**MATERIAL FOR THE TASK:**
============================================================

-- ==== Sys2Proof/Tests/States.lean ====
section
/-! SUPPORT. Small states and operands for the tests: a device in service, and what each test changes in it. -/

set_option Elab.async false

namespace Sys2Proof.Tests

open Sys2Proof Sys2Proof.Machine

============================================================

**ACTION ITEM:** All records are to be written out exactly.

**FINAL ANSWER:**
-- ==== Sys2Proof/Tests/States.lean ====
section
/-! SUPPORT. Small states and operands for the tests: a device in service, and what each test changes in it. -/

set_option Elab.async false

namespace Sys2Proof.Tests

open Sys2Proof Sys2Proof.Machine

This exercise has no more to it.